Primaire doelstelling:Het beoordelen van de veiligheid van herhaalde applicaties van Qutenza toegediend over een periode van 12 maanden bij personen met PDPN.Secundaire doelstellingen:Het beoordelen van de werkzaamheid van herhaalde applicaties van…
ID
Bron
Verkorte titel
Aandoening
- Diabetescomplicaties
- Glucosemetabolismestoornissen (incl. diabetes mellitus)
- Perifere neuropathieën
Synoniemen aandoening
Betreft onderzoek met
Ondersteuning
Onderzoeksproduct en/of interventie
Uitkomstmaten
Primaire uitkomstmaten
Het beoordelen van de veiligheid van herhaalde applicaties van Qutenza
toegediend over een periode van 12 maanden bij personen met PDPN.
Secundaire uitkomstmaten
Het beoordelen van de werkzaamheid van herhaalde applicaties van Qutenza
toegediend over een periode van 12 maanden bij personen met PDPN
Achtergrond van het onderzoek
Achtergrond (p27 van het protocol)
Neuropathie is een van de meest voorkomende langdurige complicaties van
diabetes mellitus (DM) en een succesvolle behandeling biedt een uitdagende
taak. Ongeveer 60% van diabetische patiënten hebben enige vorm van perifere
neuropathie, met de hoogste prevalentie onder de mensen die de ziekte hebben
sinds langere tijd. Diabetische neuropathie komt relatief vaker voor bij oudere
patiënten en patiënten met sub-optimale glycemische controle [Spruce et al.,
2002]. Ongeveer 20% - 24% van de patiënten ervaren het begin van de sluipende
pijn (of dysesthesias) en presenteren met een verschillende mate van
gevoelloosheid, tintelingen, brandende pijn, verlies van gewaarwordingen of
vreemde sensaties (paresthesieën), en verlies van evenwicht of coördinatie. Van
de 60% van diabetische patiënten die neuropathie ontwikkelen, hebben er
ongeveer 30% -40% geen symptomen. Pijnlijke diabetische perifere neuropathie
(PDPN) is het gevolg van schade aan de sensorische zenuwen als gevolg van
metabool antwoord van hoge niveaus van circulerende glucose en glucose
metabolieten, alsmede onvoldoende oxygenatie van de perifere gebieden als
gevolg van neuro-vasculaire schade. Zodra de sensorische zenuwen worden
aangetast, is er een geleidelijk verlies van cutane bezenuwing [Kennedy et al.,
1996]. De overlevende cutane nociceptoren zorgen voor een constante afferente
barrage, die althans ten dele, het pijnsyndroom stuurt [Michaelis, 2002].

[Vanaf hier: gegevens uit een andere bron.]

/-- R160 (the held phase is the model's, log 7): with `rst_n = 0` cmd_ready and rsp_valid are 0, and a step other than the reset
action accepts no command, delivers no response and changes no engine state. -/
def Obligations.HeldInResetNothingIsAcceptedOrPresented : Prop :=
  (∀ (s : State) ts, s.host.turns = .holdReset :: ts →
    step s = .next { s with rstN := false, host := { s.host with turns := ts } }) ∧
  (∀ s : State, s.rstN = false → cmdReady s = false ∧ rspValid s = false) ∧
  (∀ s t : State, s.rstN = false → s.nextResetFree = true → step s = .next t →
    t = { s with host := { s.host with turns := s.host.turns.tail, reads := t.host.reads }, freeReads := t.freeReads })

/-- R169: after the boot turns the host has read whether CFG_ERR is set and NUM_BLOCKS back, and commands are accepted. -/
def Obligations.BootReadsBackTheConfiguration : Prop :=
  ∀ (s : State) (cfg : Word32) ts, s.host.turns = bootTurns cfg ++ ts →
    ∃ t, Reaches s 4 t ∧ cmdReady t = true ∧ t.host.turns = ts ∧
      t.host.reads = s.host.reads ++
        [(0x1#4, if s.config.maxBlocks.toNat < (if cfg.toNat = 0 then 1 else cfg.toNat) then 1#32 else 0#32),
         (0x0#4, if cfg = 0#32 then 1#32 else cfg)]

/-- R173, R178: a host that keeps taking responses gets every command it offers accepted and answered: with turns that first
drain RSPQ and then accept and take in turn, the run ends after those turns, one response per command. -/
def Obligations.DrainingHostHasEveryCommandAnswered : Prop :=
  ∀ s : State, s.Inv → s.rstN = true → s.host.turns = drainTurns s.rspq.length s.host.stream.length →
    ∃ t, Reaches s (s.rspq.length + 2 * s.host.stream.length) t ∧ runEnded t = true ∧ t.host.turns = [] ∧
      t.acceptIndex = s.acceptIndex + s.host.stream.length ∧
      t.host.taken.length = s.host.taken.length + s.rspq.length + s.host.stream.length

/-- R89, R7, D32: building an engine checks its parameters: an illegal salt set, capacity or depth is refused by name, and a legal
build is the engine with exactly those parameters, odd and distinct salts, right after reset. -/
def Obligations.IllegalBuildsAreRefused : Prop :=
  (∀ (r : RawConfig) (cfg : Word32),
    (r.saltsLegal = false → elaborate r cfg = .refused .illegalSalts) ∧
    (r.saltsLegal = true → r.capacityLegal = false → elaborate r cfg = .refused .illegalCapacity) ∧
    (r.saltsLegal = true → r.capacityLegal = true → r.depthLegal = false → elaborate r cfg = .refused .illegalDepth) ∧
    (r.wf = true → ∃ c : Config, elaborate r cfg = .next (afterReset c cfg) ∧ c.salts.toList = r.salts ∧
      c.maxBlocks.toNat = r.maxBlocks ∧ c.rspDepth = r.rspDepth)) ∧
  (∀ (c : Config) (j k : Fin 8), (c.salt j).toNat % 2 = 1 ∧ (j ≠ k → c.salt j ≠ c.salt k))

Pogingen om PDPN behandelen, kunnen worden onderverdeeld in degene die gericht
zijn op wijziging van het onderliggende ziekteproces en die gericht op
symptoombestrijding [Backonja, 1998]. Het beheer berust vooral op de
farmacologische behandeling van openlijke symptomen, namelijk ernstige pijn
[Spruce et al., 2002]. Er bestaat geen consensus over de optimale behandeling
van neuropathische pijn en dus is de behandeling van neuropathische pijn
grotendeels empirisch en divers, vooral gebaseerd op antidepressiva
(duloxetine, tricyclische antidepressiva, MAO-remmers), anti-epileptica
(gabapentine, carbamazepine, fenytoïne, lamotrigine, topiramaat, pregabaline),
en narcotische analgetica (tramadol, codeïne, oxycodon, methadon) [Koltzenburg,
1999]. De enige momenteel door de European Medicines Agency (EMEA) en Food and
Drug Administration (FDA) goedgekeurde geneesmiddelen voor de behandeling van
PDPN zijn Lyrica ® (pregabaline) [Pfizer, Inc; NY, NY] en Cymbalta ®
(duloxetine hydrochloride) [Eli Lilly and Company, Inc, Indianapolis, IN].

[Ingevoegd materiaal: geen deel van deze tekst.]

-- ==== Sys2Proof/Laws/Runs.lean ====
section
/-! SUPPORT. Runs: their inversion, said once, and the induction of an invariant along a run, packaged once. -/

namespace Sys2Proof.Machine

theorem core_run_succ (M : Host.Core) (k : Nat) (s t : M.State) :
    M.run (k + 1) s = .next t ↔ ∃ u, M.step s = .next u ∧ M.run k u = .next t := by
  have h : M.run (k + 1) s = match M.step s with
      | .next u => M.run k u
      | .fault r => .fault r
      | .refused r => .refused r := rfl
  rw [h]
  cases M.step s <;> simp

@[simp] theorem reaches_zero {s t : State} : Reaches s 0 t ↔ t = s := by
  constructor
  · intro h; cases h; rfl
  · rintro rfl; rfl

/-- A run of `k + 1` steps is a step and a run of `k`. -/
theorem reaches_succ {s : State} {k : Nat} {t : State} :
    Reaches s (k + 1) t ↔ ∃ u, step s = .next u ∧ Reaches u k t := core_run_succ Sys2Proof.core k s t

theorem reaches_add {s : State} {k l : Nat} {t : State} :
    Reaches s (k + l) t ↔ ∃ u, Reaches s k u ∧ Reaches u l t := by
  induction k generalizing s with
  | zero => simp
  | succ k ih =>
    rw [Nat.add_right_comm, reaches_succ]
    constructor
    · rintro ⟨u, hu, h⟩
      obtain ⟨v, hv, h⟩ := ih.mp h
      exact ⟨v, reaches_succ.mpr ⟨u, hu, hv⟩, h⟩
    · rintro ⟨v, hv, h⟩
      obtain ⟨u, hu, hv⟩ := reaches_succ.mp hv
      exact ⟨u, hu, ih.mpr ⟨v, hv, h⟩⟩

/-- Every step lets one turn pass and no other. -/
theorem step_turns {s t : State} (h : step s = .next t) : t.host.turns = s.host.turns.tail := by
  rcases step_cases h with ⟨ht, rfl⟩ | ⟨ts, ht, hh⟩ | ⟨ts, ht, hh⟩ | ⟨a, ts, ht, rfl⟩ | ⟨ts, ht, rfl⟩ | ⟨cfg, ts, ht, rfl⟩
  · simp [ht]
  · rcases hh with ⟨_, rfl⟩ | ⟨w, _, _, he⟩
    · rfl
    · rcases exec_command_cases he with ⟨_, _, _, rfl⟩ | ⟨_, _, _, _, rfl⟩ <;> rfl
  · rcases hh with ⟨_, rfl⟩ | ⟨_, _, rfl⟩ <;> rfl
  · rw [readPort_eq]; rfl
  · rfl
  · rfl

/-- The first of reset-free steps is reset-free, and so are those after it. -/
theorem resetFree_succ {s t : State} {k : Nat} (h : s.resetFree (k + 1) = true) (e : step s = .next t) :
    s.nextResetFree = true ∧ t.resetFree k = true := by
  unfold State.resetFree at *
  unfold State.nextResetFree
  rw [step_turns e]
  cases ht : s.host.turns <;> simp_all

/-- What every step that is no reset action keeps, every run between two resets keeps (R110, R111). -/
theorem reaches_keeps_resetFree {P : State → Prop}
    (hP : ∀ s t, P s → s.nextResetFree = true → step s = .next t → P t) {s t : State} {k : Nat}
    (hs : P s) (hf : s.resetFree k = true) (h : Reaches s k t) : P t := by
  induction k generalizing s with
  | zero => rw [reaches_zero.mp h]; exact hs
  | succ k ih =>
    obtain ⟨u, hu, h⟩ := reaches_succ.mp h
    obtain ⟨h1, h2⟩ := resetFree_succ hf hu
    exact ih (hP s u hs h1 hu) h2 h

/-- R178: what a claim about a run reads of the block memory: each word below NUM_BLOCKS as it is, no other. -/
theorem read_observedBlocks (s : State) (i : Nat) :
    Memory.read (observedBlocks s) i = if i < s.numBlocks.toNat then Memory.read s.blk i else 0#256 := by
  unfold observedBlocks
  induction s.blk with
  | nil => simp [Memory.read]
  | cons cell m ih =>
    obtain ⟨a, v⟩ := cell
    by_cases hi : i = a
    · subst hi
      by_cases ha : i < s.numBlocks.toNat <;> simp [ha, Memory.read, ih]
    · by_cases ha : a < s.numBlocks.toNat <;> simp [ha, hi, Memory.read, ih]

/-- Where the invariant holds the observation leaves nothing out: no word beyond NUM_BLOCKS is listed (R28). -/
theorem observedBlocks_of_inv {s : State} (h : s.Inv) : observedBlocks s = s.blk := by
  simpa [observedBlocks] using h.blk_below

/-- An endless run begun later is an endless run. -/
theorem EndlessRun.shift {run : Nat → State} {order : Nat → Turn} (h : EndlessRun run order) (n : Nat) :
    EndlessRun (fun m => run (n + m)) (fun m => order (n + m)) := fun m => h (n + m)

/-- What every step of any turn keeps holds all along an endless run. -/
theorem EndlessRun.keeps {P : State → Prop} (hP : ∀ s t ts, P s → step (withTurns s ts) = .next t → P t)
    {run : Nat → State} {order : Nat → Turn} (h : EndlessRun run order) (h0 : P (run 0)) : ∀ n, P (run n)
  | 0 => h0
  | n + 1 => hP _ _ _ (h.keeps hP h0 n) (h n)

/-- What every step keeps, every run keeps. -/
theorem reaches_keeps {P : State → Prop} (hP : ∀ s t, P s → step s = .next t → P t) {s t : State} {k : Nat}
    (hs : P s) (h : Reaches s k t) : P t := by
  induction k generalizing s with
  | zero => rw [reaches_zero.mp h]; exact hs
  | succ k ih =>
    obtain ⟨u, hu, h⟩ := reaches_succ.mp h
    exact ih (hP s u hs hu) h

end Sys2Proof.Machine
end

Andere pogingen tot farmacologische therapieën omvatten N-methyl-D-aspartaat
(NMDA)-antagonisten (dextromethorfan) en anti-aritmica (lidocaïne, mexiletine),
terwijl niet farmacologische benaderingen zenuwstimulatietherapieën
(transcutane elektrische zenuwstimulatie [TENS], Percutane elektrische
zenuwstimulatie [PENS], elektrische ruggenmergstimulatie, acupunctuur) en
invasieve therapieën (zenuwblokkade, ablatieve chirurgie) inhouden [Spruce et
al., 2002].
Echter, het gebruik van veel van deze behandelingen is vaak beperkt door een
slechte verdraagbaarheid, de noodzaak van titratie, geneesmiddel-geneesmiddel
interacties en de toediening van meerdere doses per dag of de invasieve aard
van de procedure. Daarnaast blijven veel patiënten een aanzienlijke pijn
ervaren tijdens deze behandelingen [Baron et al., 2006; Sindrup et al., 1999].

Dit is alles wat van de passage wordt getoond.